Embodied Intelligence for Autonomous Systems on the Horizon

CVPR 2025 Workshop
June 11, Nashville, USA

Join other events at CVPR 2025

Introduction

Autonomous systems, such as robots and self-driving cars, have rapidly evolved over the past decades. Despite this, several problems remain. Attempts have been made to develop more capable autonomous systems, such as integrating foundation models and utilizing large-scale data. However, the challenging problems have yet to be solved.
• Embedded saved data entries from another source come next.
/-- Membership, roles and takeover on this device (chapters 1, 10, 11). -/
structure Mem where
  role       : Role := .none
  /-- Latest MEMBER payload held by device (R402). -/
  heard      : List (Option Member) := List.replicate 64 none
  /-- Epochs since each device was heard, by network A then B. -/
  quietA     : List Nat := List.replicate 64 3
  quietB     : List Nat := List.replicate 64 3
  /-- Ring states of networks A and B (Table 12.11). -/
  ringA      : Nat := 3
  ringB      : Nat := 3
  joining    : Bool := false
  /-- Devices admitted, waiting for the join epoch (R378). -/
  admitted   : List Nat := []
  /-- Devices that request to join and await JOIN_PERMIT, with the milliseconds since their latest request (R377). -/
  pendingJoin : List (Nat × Nat) := []
  /-- JOIN requests of devices whose leave the next close commits (R379). -/
  joinAfter  : List Member := []
  recovering : List Nat := []
  /-- Leaves declared, waiting for the close (R379). -/
  leaving    : List Nat := []
  leaveSelf  : Bool := false
  quorumRuns : Nat := 0
  noQuorum   : Bool := false
  /-- Lower-numbered managers past their self-test heard in the formation window (R30). -/
  lowerSeen  : BitVec 3 := 0
  /-- Takeover decided: reason 0 SILENT frame, 1 no publication (R347). -/
  takeover   : Option Nat := none
  /-- Device time of that decision, ns: the takeover epoch's close lies at least 1 ms after it (R347). -/
  takeoverAt : Nat := 0
  /-- The ACTIVE manager that the decision replaces (R347). -/
  takeoverFrom : Nat := 0xFF
  silentSeen : BitVec 3 := 0
  /-- An installation table accepted in RUN and its generation, for the next epoch boundary (R482). -/
  tableNext  : Option (List (Nat × Nat × Nat) × Word) := none
  /-- A redundancy word accepted for the next epoch to close, with the instant of acceptance (R357). -/
  redNext    : Option (BitVec 64 × Nat) := none
  /-- Consecutive command epochs in which a manager was named minority (R343); the latest command epochs, newest first, and those of them in which
  reports have named each manager. -/
  minority   : List Nat := [0, 0, 0]
  cmdEpochs  : List Word := []
  named      : List (List Word) := [[], [], []]
  splitOn    : Bool := false
  splitLeft  : Nat := 0
  /-- MGR_SILENCE accepted: managers and epochs. -/
  silencing  : List (Nat × Word) := []
  /-- STANDBY managers not yet counted, with the structure copies that they have still to confirm (R351). -/
  uncounted  : List (Nat × Nat) := []
  answerSrc  : Option Nat := none
  /-- Standing alarms raised here: code, subject, severity, detail (R356). -/
  standing   : List (BitVec 16 × Nat × Nat × Word) := []
  clearing   : List (BitVec 16 × Nat × Nat × Word) := []
  /-- One-shot reports for the next contribution: code, severity, subject, first parameter. -/
  reports    : List (Nat × Nat × Nat × Nat) := []
  compares   : List Nat := []
  /-- Stream sample bodies waiting for the next contribution (Table 5.3). -/
  samples    : List Nat := []
  deriving DecidableEq, Repr

/-- One thruster in one stage of the agreed solution: thrust in kN, reference angle and deviation in radians, power in MW (R195, R258). -/
structure PlanPt where
  thrust : Rat
  ref    : Rat
  delta  : Rat
  power  : Rat
  deriving DecidableEq, Repr

/-- Class 0x10 values accepted and not yet in effect (R180): none keeps what is in force. -/
structure DpPend where
  pos    : Option (Int × Int) := none
  hdg    : Option Int := none
  speed  : Option Nat := none
  rate   : Option Nat := none
  radius : Option Nat := none
  window : Option Nat := none
  origin : Option (Word × Word) := none
  joy    : Option (List Int) := none
  /-- AUTO_HDG of the demand or of the pending mode. -/
  auto   : Option Bool := none
  track  : Option (List (List Int)) := none
  deriving DecidableEq, Repr

/-- What was pending at a STANDBY manager when a copied command was accepted there: the time of acceptance and its code (R180, R268, R329). -/
structure Ahead where
  time   : Nat := 0
  code   : Nat := 0
  pend   : DpPend := {}
  cfg    : Option Cfg := none
  deriving DecidableEq, Repr

/-- DP mode, set-points, plan and joystick (chapter 6). -/
structure Dp where
  mode       : Nat := 0
  pendingMode : Option Nat := none
  pend       : DpPend := {}
  /-- The copies not yet in effect, newest first (R180, R268, R329). -/
  copies     : List Ahead := []
  autoHdg    : Bool := false
  /-- TARGET_N, TARGET_E, TARGET_HDG. -/
  target     : List Int := [0, 0, 0]
  ramp       : List Int := [0, 0, 0]
  /-- What the first epoch's publication does with the ramp: 0 advance; bit 0 the ramp at the estimate, bits 1 and 2 a new position and a
  new heading target (R187, R188). -/
  rampDue    : Nat := 0
  /-- Where the ramp started, and DP cycles since (R188). -/
  rampFrom   : List Int := [0, 0, 0]
  rampAge    : Nat := 0
  /-- The track leg on which the ramp started (R191). -/
  rampLeg    : Nat := 0
  /-- The last published heading with HDG_VALID set (R193). -/
  lastHdg    : Option Int := none
  rampSpeed  : Nat := 300
  rampRate   : Nat := 300
  radius     : Nat := 300
  hdgWindow  : Nat := 200
  originLat  : Word := 0
  originLon  : Word := 0
  originGen  : BitVec 16 := 0
  flags      : BitVec 8 := 0
  joy        : List Int := [0, 0, 0]
  joyTimer   : Nat := 0
  joyLost    : Bool := false
  /-- Track waypoints: north, east, speed, heading, follows leg (R191). -/
  track      : List (List Int) := []
  trackLeg   : Nat := 0
  /-- Cycles in a row whose stall 0 converged unshifted (R182). -/
  goodCycles : Nat := 0
  shiftRun   : Nat := 0
  srcCycle   : Word := 0
  /-- Fallback decision committed for the cycle, applied at its command epoch (R258). -/
  decision   : Option Bool := none
  /-- The cycle's first epoch lacked STATE: no problem was built (R367). -/
  abandoned  : Bool := false
  fbMgrs     : BitVec 3 := 0
  fbCause    : BitVec 8 := 0
  degradedPlan : Bool := false
  /-- STANDBY has taken effect; the frames with DISENGAGE leave at the cycle's command epoch (R184). -/
  disengage  : Bool := false
  /-- The thrusters' part of the agreed solution: every thruster number by stage, stage 1 first (R258). -/
  agreed     : Option (List (List PlanPt)) := none
  unavail    : BitVec 24 := 0
  structSource : Nat := 0
  builds     : Nat := 0
  building   : Option (BitVec 24) := none
  /-- Derived signature of a build completed here, contributed until its report is committed (R263). -/
  derived    : Option Word := none
  /-- Build reports by manager: UNAVAIL and derived signature (R263). -/
  built      : List (Option (Nat × Word)) := [none, none, none]
  /-- Signatures of truncated scenario structures reported by each manager (R240). -/
  scenBuilt  : List (List Word) := [[], [], []]
  counted    : BitVec 3 := 0
  /-- Scenario results: result, fail run, cycles without evaluation, margins, cycle (R220 to R222). -/
  scen       : List (List Int) := List.replicate 16 [0, 0, 0, 0, 0, 0, 0, 0]
  conseqFail : Bool := false
  /-- Scenarios whose FAIL_RUN has reached 3 with event 0x1013 recorded (R222). -/
  conseqFailed : BitVec 16 := 0
  conseqStale : BitVec 16 := 0
  /-- Fallback law: integrals of the error and the error of the epoch before, in vessel axes, none yet where empty (R225). -/
  integ      : List Rat := []
  prevErr    : List Rat := []
  fbCmd      : List (Int × Int) := []
  fbEpoch    : Word := 0
  /-- The approximated matrix last noted: signature and thruster mask (R226). -/
  fbNoted    : Option (Word × BitVec 24) := none
  deriving DecidableEq, Repr

/-- One stage of a solution: the blocks Z, LAM, NU and the active set, one place for each inequality, lower and upper bound (R250, R251). -/
structure StageSol where
  z   : List Int := []
  lam : List Int := []
  nu  : List Int := []
  act : List Bool := []
  deriving DecidableEq, Repr

/-- One stall (chapter 7): description, data copies, solutions and counters. -/
structure Stall where
  /-- Code of Table 7.14. -/
  state    : Nat := 0
  kind     : Nat := 0
  /-- Description in force; of stall 0 also the main structure's; signature, removed thrusters and CERT in force; main signature. -/
  desc     : List Byte := []
  mainDesc : List Byte := []
  sig      : Word := 0
  lossThr  : BitVec 24 := 0
  mainSig  : Word := 0
  cert     : Word := 0
  pending  : Bool := false
  pendDesc : List Byte := []
  pendSig  : Word := 0
  /-- Entries written since the load, by key (stage, block, row, column), of the working, next and PENDING copies (R246 to R248). -/
  data     : List (Nat × Int) := []
  next     : List (Nat × Int) := []
  pendData : List (Nat × Int) := []
  /-- Device time at which the PENDING description was agreed here (R239). -/
  pendAt   : Nat := 0
  batchSeq : Nat := 0
  /-- Last agreed solution by stage, with its cycle and signature (R253). -/
  sol      : List StageSol := []
  solCycle : Word := 0
  solSig   : Word := 0
  /-- Thrusters that the structure of that solution lacks. -/
  solLoss  : BitVec 24 := 0
  hasSol   : Bool := false
  /-- The next solve starts cold (R267). -/
  coldNext : Bool := false
  /-- Start of the solve in hand: the shifted source; empty starts cold (R253 to R255). -/
  start    : List StageSol := []
  /-- The latest solve's own result, unagreed. -/
  cand     : List StageSol := []
  candOk   : Bool := false
  candCycle : Word := 0
  flags    : BitVec 16 := 0
  sticky   : BitVec 16 := 0
  iter     : Nat := 0
  pivStage : Nat := 0
  /-- FAULT: the working copy, and also the DDR4 copy, are uncorrectable (R267). -/
  damaged  : Bool := false
  lost     : Bool := false
  /-- Counters of Table 7.15 in row order. -/
  counts   : List Nat := List.replicate 13 0
  deriving DecidableEq, Repr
The motivation behind this workshop is to explore potential solutions, and discuss the challenges and opportunities associated with these approaches. We believe that this workshop serves as a brand-new perspective on the present and future of autonomous systems, and is necessary for both the robotics and computer vision communities.

Join

If you are interested in our workshop, please mark the workshop in your CVPR registration, to have enough space for the workshop room.

Contact

Tentative Schedule

Time zone:
  • Hongyang Li
    The University of Hong Kong, China
    Opening Remarks
  • Fatma Güney
    Koç University, Turkey
    Theme TBD
    Biography

    Fatma Güney is an Assistant Professor at the Dept. of Computer Engineering at Koç University in Istanbul. Her research focuses on computer vision problems related to autonomous driving. In the last few years, she published papers on monocular depth estimation, unsupervised object segmentation, and future prediction in various representation spaces. She is leading a small team with amazing students at the KUIS AI center, working on a range of topics including but not limited to object-centric representation learning, end-to-end learning of driving, and future prediction.

  • Felix Heide
    Princeton, USA
    Theme TBD
    Biography

    Felix Heide is a professor of Computer Science at Princeton, where he leads the Princeton Computational Imaging Lab, and he is the Head of AI at Torc Robotics which builds full autonomy stacks for self-driving trucks. He previously founded the startup Algolux which was acquired by Torc and Daimler Trucks. His group at Princeton explores imaging and computer vision approaches that allow computers to see and understand what seems invisible today — enabling super-human capabilities for the cameras in his vehicles, personal devices, microscopes, telescopes, and the instrumentation he use for fundamental research in physics. This includes today's capture and vision challenges, including harsh environmental conditions, e.g., imaging under ultra-low or high illumination or computer vision through dense fog, rain, and snow, imaging at ultra-fast or slow time scales, freezing light in motion, imaging at extreme scene scales, from super-resolution microscopy to kilometer-scale depth sensing, and imaging via proxies using nearby object surfaces as sensors instead. Researching vision systems end-to-end, his work lies at the intersection of optics, machine learning, optimization, computer graphics, and computer vision. He received his Ph.D. from the University of British Columbia, and he was a postdoc at Stanford University. His doctoral dissertation won the Alain Fournier Ph.D. Dissertation Award and the SIGGRAPH outstanding doctoral dissertation award. He was recently named SIGGRAPH Significant New Researcher, Sloan Research Fellow and Packard Fellow.

  • Coffee Break
  • Track Organizer and Winners
    Autonomous Grand Challenge Part Ⅰ
  • Jitendra Malik
    UC Berkeley, USA
    Theme TBD
    Biography

    Jitendra Malik was born in Mathura, India in 1960. He received the B.Tech degree in Electrical Engineering from Indian Institute of Technology, Kanpur in 1980 and the PhD degree in Computer Science from Stanford University in 1985. In January 1986, he joined the university of California at Berkeley, where he is currently the Arthur J. Chick Professor in the Department of Electrical Engineering and Computer Sciences. He is also on the faculty of the department of Bioengineering, and the Cognitive Science and Vision Science groups. During 2002-2004 he served as the Chair of the Computer Science Division, and as the Department Chair of EECS during 2004-2006 as well as 2016-2017. In 2018 and 2019, he served as Research Director and Site Lead of Facebook AI Research in Menlo Park, and he continues to work part-time at FAIR, Meta Inc.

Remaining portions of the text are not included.